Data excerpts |
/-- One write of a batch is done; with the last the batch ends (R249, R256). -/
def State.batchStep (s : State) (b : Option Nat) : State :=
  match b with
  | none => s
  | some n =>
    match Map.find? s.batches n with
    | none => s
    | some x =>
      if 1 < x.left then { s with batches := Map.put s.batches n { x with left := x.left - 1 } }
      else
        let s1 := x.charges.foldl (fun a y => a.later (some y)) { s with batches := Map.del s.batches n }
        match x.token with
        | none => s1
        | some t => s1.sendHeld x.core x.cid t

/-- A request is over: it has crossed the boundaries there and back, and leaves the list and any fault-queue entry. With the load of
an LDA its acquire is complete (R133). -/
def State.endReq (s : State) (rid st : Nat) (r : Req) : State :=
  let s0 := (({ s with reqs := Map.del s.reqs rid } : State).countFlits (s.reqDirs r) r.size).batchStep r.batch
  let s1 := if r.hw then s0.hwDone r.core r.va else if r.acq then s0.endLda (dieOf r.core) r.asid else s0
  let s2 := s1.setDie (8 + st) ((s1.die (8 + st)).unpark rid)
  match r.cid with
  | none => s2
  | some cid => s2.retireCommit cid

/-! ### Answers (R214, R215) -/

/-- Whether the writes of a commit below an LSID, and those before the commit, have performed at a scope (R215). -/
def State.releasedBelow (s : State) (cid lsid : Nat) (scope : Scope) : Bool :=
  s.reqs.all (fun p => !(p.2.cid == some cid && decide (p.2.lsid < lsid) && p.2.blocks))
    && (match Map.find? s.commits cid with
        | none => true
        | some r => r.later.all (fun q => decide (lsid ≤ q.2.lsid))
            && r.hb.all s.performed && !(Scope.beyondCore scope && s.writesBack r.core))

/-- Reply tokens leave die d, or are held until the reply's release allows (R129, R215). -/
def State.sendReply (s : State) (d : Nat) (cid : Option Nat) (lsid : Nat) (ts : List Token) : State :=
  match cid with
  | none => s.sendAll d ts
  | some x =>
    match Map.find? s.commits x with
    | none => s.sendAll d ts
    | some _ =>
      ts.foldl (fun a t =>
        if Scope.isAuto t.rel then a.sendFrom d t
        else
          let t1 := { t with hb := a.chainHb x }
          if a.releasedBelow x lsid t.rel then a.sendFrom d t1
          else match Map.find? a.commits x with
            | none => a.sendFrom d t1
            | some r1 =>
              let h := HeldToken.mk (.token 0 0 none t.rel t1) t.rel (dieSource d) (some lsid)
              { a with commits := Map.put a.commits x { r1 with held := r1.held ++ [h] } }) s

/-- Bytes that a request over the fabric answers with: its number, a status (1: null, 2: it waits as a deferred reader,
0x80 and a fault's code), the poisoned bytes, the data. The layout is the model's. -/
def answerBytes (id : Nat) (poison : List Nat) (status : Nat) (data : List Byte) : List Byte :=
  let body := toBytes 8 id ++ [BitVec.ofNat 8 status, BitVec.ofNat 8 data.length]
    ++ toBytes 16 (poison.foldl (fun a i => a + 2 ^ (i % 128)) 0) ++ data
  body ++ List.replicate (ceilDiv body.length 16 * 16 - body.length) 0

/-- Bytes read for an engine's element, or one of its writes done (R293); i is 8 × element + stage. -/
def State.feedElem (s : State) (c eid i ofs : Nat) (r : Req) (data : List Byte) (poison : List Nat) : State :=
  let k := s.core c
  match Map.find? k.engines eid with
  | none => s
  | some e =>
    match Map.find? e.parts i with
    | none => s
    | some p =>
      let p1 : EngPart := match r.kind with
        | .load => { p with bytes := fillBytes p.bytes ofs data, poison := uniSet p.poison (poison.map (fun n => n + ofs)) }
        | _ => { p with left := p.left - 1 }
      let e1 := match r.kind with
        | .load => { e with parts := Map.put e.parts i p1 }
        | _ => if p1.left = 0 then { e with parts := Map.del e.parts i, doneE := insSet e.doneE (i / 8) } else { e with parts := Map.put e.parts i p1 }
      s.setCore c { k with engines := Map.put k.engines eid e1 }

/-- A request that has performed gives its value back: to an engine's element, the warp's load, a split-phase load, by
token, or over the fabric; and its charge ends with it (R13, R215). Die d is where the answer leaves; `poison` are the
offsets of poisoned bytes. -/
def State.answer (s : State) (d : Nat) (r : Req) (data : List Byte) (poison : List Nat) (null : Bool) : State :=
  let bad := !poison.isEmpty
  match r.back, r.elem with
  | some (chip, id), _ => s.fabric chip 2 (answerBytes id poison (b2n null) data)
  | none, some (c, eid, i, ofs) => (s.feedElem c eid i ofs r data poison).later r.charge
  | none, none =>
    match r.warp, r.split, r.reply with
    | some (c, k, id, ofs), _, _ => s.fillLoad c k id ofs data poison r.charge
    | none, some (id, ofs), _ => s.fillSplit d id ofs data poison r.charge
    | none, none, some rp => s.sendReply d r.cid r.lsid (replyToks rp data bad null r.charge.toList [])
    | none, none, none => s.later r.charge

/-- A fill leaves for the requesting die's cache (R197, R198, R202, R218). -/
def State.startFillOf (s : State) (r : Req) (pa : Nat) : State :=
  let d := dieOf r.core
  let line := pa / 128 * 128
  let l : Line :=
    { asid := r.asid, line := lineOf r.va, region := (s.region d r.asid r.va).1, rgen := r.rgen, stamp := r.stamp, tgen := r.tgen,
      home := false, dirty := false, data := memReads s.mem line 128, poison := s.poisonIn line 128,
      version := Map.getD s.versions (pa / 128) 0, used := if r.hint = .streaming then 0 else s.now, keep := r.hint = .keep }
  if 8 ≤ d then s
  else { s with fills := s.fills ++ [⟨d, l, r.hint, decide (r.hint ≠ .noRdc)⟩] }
==
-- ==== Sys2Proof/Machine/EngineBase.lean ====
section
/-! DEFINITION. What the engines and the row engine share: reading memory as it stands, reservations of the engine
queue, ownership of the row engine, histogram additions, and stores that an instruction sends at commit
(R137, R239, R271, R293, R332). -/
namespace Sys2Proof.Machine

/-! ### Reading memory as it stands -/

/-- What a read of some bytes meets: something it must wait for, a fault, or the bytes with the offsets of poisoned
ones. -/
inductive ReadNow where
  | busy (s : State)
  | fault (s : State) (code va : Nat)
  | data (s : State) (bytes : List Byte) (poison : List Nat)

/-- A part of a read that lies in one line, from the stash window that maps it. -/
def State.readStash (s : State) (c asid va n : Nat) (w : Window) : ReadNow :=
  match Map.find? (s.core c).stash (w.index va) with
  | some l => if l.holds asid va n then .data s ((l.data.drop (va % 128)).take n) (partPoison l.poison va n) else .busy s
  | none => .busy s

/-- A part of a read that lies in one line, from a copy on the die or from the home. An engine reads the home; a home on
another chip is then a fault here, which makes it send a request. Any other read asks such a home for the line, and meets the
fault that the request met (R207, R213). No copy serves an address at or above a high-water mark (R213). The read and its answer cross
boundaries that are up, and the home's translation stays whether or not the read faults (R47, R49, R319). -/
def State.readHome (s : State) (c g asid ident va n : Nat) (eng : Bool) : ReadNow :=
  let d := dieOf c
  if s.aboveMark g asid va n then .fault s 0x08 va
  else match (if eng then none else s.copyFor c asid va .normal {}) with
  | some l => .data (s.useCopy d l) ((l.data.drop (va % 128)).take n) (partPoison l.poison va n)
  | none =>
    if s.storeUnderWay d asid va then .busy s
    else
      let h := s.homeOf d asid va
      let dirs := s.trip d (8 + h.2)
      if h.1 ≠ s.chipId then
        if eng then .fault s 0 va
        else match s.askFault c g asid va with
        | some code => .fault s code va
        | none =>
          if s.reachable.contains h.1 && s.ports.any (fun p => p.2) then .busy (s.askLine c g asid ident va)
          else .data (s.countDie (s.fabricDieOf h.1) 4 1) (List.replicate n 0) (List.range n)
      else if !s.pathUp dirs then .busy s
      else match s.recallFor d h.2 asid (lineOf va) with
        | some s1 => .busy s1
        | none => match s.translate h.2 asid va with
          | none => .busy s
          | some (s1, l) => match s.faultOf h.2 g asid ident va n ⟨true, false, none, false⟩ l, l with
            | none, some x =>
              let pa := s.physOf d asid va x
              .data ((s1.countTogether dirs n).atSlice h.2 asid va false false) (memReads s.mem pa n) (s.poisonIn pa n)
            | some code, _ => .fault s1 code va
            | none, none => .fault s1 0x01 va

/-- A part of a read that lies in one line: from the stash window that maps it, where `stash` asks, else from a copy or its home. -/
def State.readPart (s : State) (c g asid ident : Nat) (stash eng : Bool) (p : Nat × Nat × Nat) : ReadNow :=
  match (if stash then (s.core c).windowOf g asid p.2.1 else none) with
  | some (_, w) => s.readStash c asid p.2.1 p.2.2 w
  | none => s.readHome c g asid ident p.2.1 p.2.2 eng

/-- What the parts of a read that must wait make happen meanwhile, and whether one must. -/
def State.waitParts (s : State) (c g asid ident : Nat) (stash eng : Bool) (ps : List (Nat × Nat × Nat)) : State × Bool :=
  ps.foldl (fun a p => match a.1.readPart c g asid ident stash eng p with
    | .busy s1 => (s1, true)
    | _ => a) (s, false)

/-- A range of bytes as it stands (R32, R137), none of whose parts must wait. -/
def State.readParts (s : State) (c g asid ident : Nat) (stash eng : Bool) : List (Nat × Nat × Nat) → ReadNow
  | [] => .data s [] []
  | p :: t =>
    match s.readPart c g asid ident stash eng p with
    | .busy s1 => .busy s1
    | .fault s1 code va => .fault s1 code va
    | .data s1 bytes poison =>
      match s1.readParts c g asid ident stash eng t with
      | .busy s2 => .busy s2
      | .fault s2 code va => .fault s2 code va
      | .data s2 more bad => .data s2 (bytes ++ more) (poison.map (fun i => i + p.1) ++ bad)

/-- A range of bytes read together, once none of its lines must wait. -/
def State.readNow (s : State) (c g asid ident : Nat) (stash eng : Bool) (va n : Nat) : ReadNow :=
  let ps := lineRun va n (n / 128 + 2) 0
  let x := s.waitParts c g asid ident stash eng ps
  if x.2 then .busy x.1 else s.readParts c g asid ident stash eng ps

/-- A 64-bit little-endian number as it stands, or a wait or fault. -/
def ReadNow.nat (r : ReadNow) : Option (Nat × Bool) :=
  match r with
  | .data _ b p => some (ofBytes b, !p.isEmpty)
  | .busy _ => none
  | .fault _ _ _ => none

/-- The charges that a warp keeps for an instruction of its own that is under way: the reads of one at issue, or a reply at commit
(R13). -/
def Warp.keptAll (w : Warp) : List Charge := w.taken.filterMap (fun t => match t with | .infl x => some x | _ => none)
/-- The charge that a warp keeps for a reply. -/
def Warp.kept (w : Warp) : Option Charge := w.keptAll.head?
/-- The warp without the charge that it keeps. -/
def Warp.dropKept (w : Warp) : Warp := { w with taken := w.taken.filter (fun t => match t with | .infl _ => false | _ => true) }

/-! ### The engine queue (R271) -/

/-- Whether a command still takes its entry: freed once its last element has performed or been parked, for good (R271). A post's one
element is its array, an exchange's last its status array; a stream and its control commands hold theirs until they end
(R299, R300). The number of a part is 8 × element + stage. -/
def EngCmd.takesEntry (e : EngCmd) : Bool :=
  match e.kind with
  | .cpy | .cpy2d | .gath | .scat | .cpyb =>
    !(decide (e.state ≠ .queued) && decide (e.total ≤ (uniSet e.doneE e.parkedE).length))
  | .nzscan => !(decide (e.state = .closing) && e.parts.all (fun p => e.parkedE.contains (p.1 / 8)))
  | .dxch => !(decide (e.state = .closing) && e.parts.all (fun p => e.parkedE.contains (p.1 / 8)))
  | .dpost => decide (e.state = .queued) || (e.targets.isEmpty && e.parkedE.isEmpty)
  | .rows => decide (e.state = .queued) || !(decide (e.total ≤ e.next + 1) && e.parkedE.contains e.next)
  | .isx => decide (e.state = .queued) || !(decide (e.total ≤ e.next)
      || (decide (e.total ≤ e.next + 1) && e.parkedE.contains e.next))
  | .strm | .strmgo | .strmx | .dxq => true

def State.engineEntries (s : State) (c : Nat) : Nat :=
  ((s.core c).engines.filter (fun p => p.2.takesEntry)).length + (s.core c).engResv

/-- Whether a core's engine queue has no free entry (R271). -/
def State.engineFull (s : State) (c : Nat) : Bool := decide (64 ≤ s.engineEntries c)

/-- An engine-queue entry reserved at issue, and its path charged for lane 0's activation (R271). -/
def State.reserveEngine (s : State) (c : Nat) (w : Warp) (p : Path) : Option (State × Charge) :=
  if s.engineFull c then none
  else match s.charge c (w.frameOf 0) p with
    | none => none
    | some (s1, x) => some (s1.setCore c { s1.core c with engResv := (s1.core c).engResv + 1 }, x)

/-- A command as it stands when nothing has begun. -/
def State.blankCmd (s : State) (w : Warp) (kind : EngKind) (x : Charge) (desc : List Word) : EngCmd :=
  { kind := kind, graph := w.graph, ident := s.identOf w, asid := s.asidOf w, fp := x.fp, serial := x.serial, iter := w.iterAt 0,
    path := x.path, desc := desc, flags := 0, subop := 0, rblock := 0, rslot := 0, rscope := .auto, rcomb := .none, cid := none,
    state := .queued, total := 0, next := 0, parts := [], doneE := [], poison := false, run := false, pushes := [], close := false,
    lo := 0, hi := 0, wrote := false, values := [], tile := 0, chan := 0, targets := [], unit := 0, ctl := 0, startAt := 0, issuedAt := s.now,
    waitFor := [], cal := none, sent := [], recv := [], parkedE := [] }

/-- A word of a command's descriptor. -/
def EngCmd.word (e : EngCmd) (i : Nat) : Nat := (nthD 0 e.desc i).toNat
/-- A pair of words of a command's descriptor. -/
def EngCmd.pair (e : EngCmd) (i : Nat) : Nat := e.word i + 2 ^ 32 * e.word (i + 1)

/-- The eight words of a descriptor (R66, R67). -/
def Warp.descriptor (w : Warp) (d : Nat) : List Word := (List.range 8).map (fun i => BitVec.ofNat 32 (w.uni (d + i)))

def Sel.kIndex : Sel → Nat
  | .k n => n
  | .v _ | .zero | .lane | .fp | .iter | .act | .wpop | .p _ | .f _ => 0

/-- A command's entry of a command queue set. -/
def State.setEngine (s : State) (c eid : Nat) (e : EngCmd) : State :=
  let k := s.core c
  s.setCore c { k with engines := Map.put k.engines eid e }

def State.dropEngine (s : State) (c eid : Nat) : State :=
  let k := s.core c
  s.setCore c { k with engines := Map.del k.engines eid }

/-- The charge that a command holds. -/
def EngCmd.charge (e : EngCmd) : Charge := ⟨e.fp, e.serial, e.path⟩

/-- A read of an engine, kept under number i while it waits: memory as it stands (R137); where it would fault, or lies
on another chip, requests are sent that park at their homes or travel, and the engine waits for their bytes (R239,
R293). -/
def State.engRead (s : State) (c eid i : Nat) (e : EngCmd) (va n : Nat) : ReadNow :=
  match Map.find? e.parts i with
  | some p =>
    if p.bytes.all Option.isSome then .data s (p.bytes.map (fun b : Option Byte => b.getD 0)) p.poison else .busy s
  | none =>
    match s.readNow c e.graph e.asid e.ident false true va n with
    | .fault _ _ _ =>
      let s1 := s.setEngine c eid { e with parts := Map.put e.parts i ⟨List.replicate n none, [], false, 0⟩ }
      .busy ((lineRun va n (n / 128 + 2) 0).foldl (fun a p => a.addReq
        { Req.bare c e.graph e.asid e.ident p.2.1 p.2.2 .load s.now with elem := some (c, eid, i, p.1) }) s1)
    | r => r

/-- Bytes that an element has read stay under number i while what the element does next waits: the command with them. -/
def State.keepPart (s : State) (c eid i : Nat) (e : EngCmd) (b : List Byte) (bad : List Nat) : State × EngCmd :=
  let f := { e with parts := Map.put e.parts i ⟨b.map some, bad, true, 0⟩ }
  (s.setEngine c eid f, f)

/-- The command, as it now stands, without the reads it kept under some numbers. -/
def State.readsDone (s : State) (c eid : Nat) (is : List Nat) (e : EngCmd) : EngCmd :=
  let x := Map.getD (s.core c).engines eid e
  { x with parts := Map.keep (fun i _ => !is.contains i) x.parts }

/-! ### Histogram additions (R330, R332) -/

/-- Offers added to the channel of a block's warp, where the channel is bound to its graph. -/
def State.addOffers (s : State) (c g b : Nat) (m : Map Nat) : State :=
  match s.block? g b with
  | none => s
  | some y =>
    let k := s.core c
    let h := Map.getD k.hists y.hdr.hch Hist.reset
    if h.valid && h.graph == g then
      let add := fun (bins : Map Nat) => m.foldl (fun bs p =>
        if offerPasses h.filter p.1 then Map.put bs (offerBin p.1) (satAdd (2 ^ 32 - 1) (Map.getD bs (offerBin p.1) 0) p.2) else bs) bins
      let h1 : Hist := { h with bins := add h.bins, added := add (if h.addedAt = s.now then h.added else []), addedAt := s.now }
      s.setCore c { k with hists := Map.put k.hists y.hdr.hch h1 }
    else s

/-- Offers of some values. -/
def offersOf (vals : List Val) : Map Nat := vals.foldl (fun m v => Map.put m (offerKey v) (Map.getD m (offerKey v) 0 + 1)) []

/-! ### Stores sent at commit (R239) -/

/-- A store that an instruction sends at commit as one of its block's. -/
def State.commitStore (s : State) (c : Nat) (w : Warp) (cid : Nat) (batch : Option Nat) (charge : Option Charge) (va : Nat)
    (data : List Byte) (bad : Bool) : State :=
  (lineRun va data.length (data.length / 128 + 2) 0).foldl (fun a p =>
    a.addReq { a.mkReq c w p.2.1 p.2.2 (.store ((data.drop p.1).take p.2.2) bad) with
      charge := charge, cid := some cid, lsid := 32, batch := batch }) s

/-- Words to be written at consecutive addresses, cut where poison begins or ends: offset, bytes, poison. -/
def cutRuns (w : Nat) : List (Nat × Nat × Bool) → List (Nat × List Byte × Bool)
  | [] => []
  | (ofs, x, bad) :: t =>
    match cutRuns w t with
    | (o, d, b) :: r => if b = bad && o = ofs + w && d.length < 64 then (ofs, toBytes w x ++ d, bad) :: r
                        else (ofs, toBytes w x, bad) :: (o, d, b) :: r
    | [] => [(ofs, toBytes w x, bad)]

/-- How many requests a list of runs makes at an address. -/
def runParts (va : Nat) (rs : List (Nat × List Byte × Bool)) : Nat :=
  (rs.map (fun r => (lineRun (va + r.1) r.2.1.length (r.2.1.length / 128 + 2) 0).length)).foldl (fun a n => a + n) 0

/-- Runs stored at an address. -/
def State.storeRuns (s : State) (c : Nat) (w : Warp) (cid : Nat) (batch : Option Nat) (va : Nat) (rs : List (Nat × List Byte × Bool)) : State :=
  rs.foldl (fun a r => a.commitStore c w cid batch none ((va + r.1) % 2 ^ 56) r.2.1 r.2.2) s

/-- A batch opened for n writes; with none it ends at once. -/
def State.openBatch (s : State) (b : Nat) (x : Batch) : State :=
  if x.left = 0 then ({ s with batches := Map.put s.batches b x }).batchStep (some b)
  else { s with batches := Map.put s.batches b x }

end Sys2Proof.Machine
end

TASK TO COMPLETE |
Please copy the lines in the records above between the one holding "on another chip, requests" and the one holding "p => a.addReq", inclusive, exactly and with no other line.

ANSWER TO THE EXERCISE |
on another chip, requests are sent that park at their homes or travel, and the engine waits for their bytes (R239,
R293). -/
def State.engRead (s : State) (c eid i : Nat) (e : EngCmd) (va n : Nat) : ReadNow :=
  match Map.find? e.parts i with
  | some p =>
    if p.bytes.all Option.isSome then .data s (p.bytes.map (fun b : Option Byte => b.getD 0)) p.poison else .busy s
  | none =>
    match s.readNow c e.graph e.asid e.ident false true va n with
    | .fault _ _ _ =>
      let s1 := s.setEngine c eid { e with parts := Map.put e.parts i ⟨List.replicate n none, [], false, 0⟩ }
      .busy ((lineRun va n (n / 128 + 2) 0).foldl (fun a p => a.addReq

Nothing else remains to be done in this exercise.